INFORMATION PROVIDED:
/-- R34, R35, R36: the values after reset. -/
def Obligations.ResetStateHasTheSpecsValues : Prop :=
  (∀ w, (readPrim State.reset.blk w).toNat = 0) ∧
  State.reset.blk.tag.tpid.toNat = 0x8100 ∧ State.reset.blk.tag.tci = State.reset.cfg.tciDefault ∧
  (∀ h, readHdr State.reset.blk h
    = { src := State.reset.cfg.macDefault, dst := State.reset.cfg.macDefault, tag := none, etype := .empty })

/-- R170: every step answers a next state. A command word, legal or not, gets one response, of a legal form, and leaves the
block ready for the next command; reset gets none (R190). The model's choices: the word leaves the host's list (assumption 4), the
index moves on by 1 (assumption 6), and a silent host's step shows an empty response port (assumptions 4 and 5). -/
def Obligations.EveryCommandGetsOneResponse : Prop :=
  ∀ s : State, ∃ t, step s = .next t ∧
    (∀ w rest, s.pending = .command w :: rest →
      t.pending = rest ∧ t.idx = s.idx + 1 ∧ t.cfg = s.cfg ∧ ∃ r, t.resp = some r ∧ legalResponse r) ∧
    ((∀ w rest, s.pending ≠ .command w :: rest) → t.resp = none)

/-- R171: the cause table. Each status is reported exactly on its cause. -/
def Obligations.StatusCausesAreTheTables : Prop :=
  ∀ (s t : State) (w : Word) (rest : List HostEvent) (r : Word),
    s.pending = .command w :: rest → step s = .next t → t.resp = some r →
    (r.toNat / 2 ^ 60 = 4 ↔ (rawOf w).wellFormed = false) ∧
    (∀ i, decode w = .ok i →
      (r.toNat / 2 ^ 60 = 1 ↔ outOfRangeCause i) ∧ (r.toNat / 2 ^ 60 = 2 ↔ isLengthCause i) ∧
      (r.toNat / 2 ^ 60 = 3 ↔ unknownCause i))

/-- R172: a command that reports a non-OK status writes no state, and its read data is 0. The configuration, which the model
carries in the state (assumption 3), stays too. -/
def Obligations.FailedCommandWritesNothing : Prop :=
  ∀ (s t : State) (w : Word) (rest : List HostEvent) (r : Word),
    s.pending = .command w :: rest → step s = .next t → t.resp = some r → r.toNat / 2 ^ 60 ≠ 0 →
    r.toNat % 2 ^ 60 = 0 ∧ t.blk = s.blk ∧ t.cfg = s.cfg

/-- For a step that takes a command this is R31: the next command cannot see an earlier command's response. The statement is over
every step. That the response stands in a port of the state is the model's choice (assumption 5), and so is the step of a silent
host, which does not see the port because it clears it (assumptions 4 and 5); a reset event gives no response (R190), which the
model shows as an empty port (assumption 5). -/
def Obligations.NoCommandSeesAnEarlierResponse : Prop :=
  ∀ (s : State) (r : Option Word), step { s with resp := r } = step s

/-- The spec's sentence R54, which it marks derived: a read command writes no state and repeating it gives the same response. -/
def Obligations.ReadsHaveNoSideEffect : Prop :=
  ∀ (i : Instr) (s : State), readsOnly i = true →
    ∃ t, exec i s = .next t ∧ blockKept s t ∧ exec i t = .next t

/-- R56, R179: the machine run on any list of host events is the port's step folded over the list in order: the block and the
response after it depend on nothing but cfg, the block before and the words, and the index counts the commands. The list of
events, the response port and an index that counts commands and not resets are the model's choices (assumptions 4, 5 and 6). -/
def Obligations.RunIsTheFoldOfPortSteps : Prop :=
  ∀ (es rest : List HostEvent) (s : State), s.pending = es ++ rest →
    Host.Core.run Sys2Proof.core es.length s =
      .next { blk := (eventsStep s.cfg s.blk s.resp es).1, cfg := s.cfg, pending := rest,
              resp := (eventsStep s.cfg s.blk s.resp es).2, idx := s.idx + commandCount es }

HOW TO COMPLETE THIS TASK: Exactly the lines from the one containing "Host.Core.run Sys2Proof.core es.length" through the final line of the records above are needed, copied word for word.

EXERCISE SOLUTION:
    Host.Core.run Sys2Proof.core es.length s =
      .next { blk := (eventsStep s.cfg s.blk s.resp es).1, cfg := s.cfg, pending := rest,
              resp := (eventsStep s.cfg s.blk s.resp es).2, idx := s.idx + commandCount es }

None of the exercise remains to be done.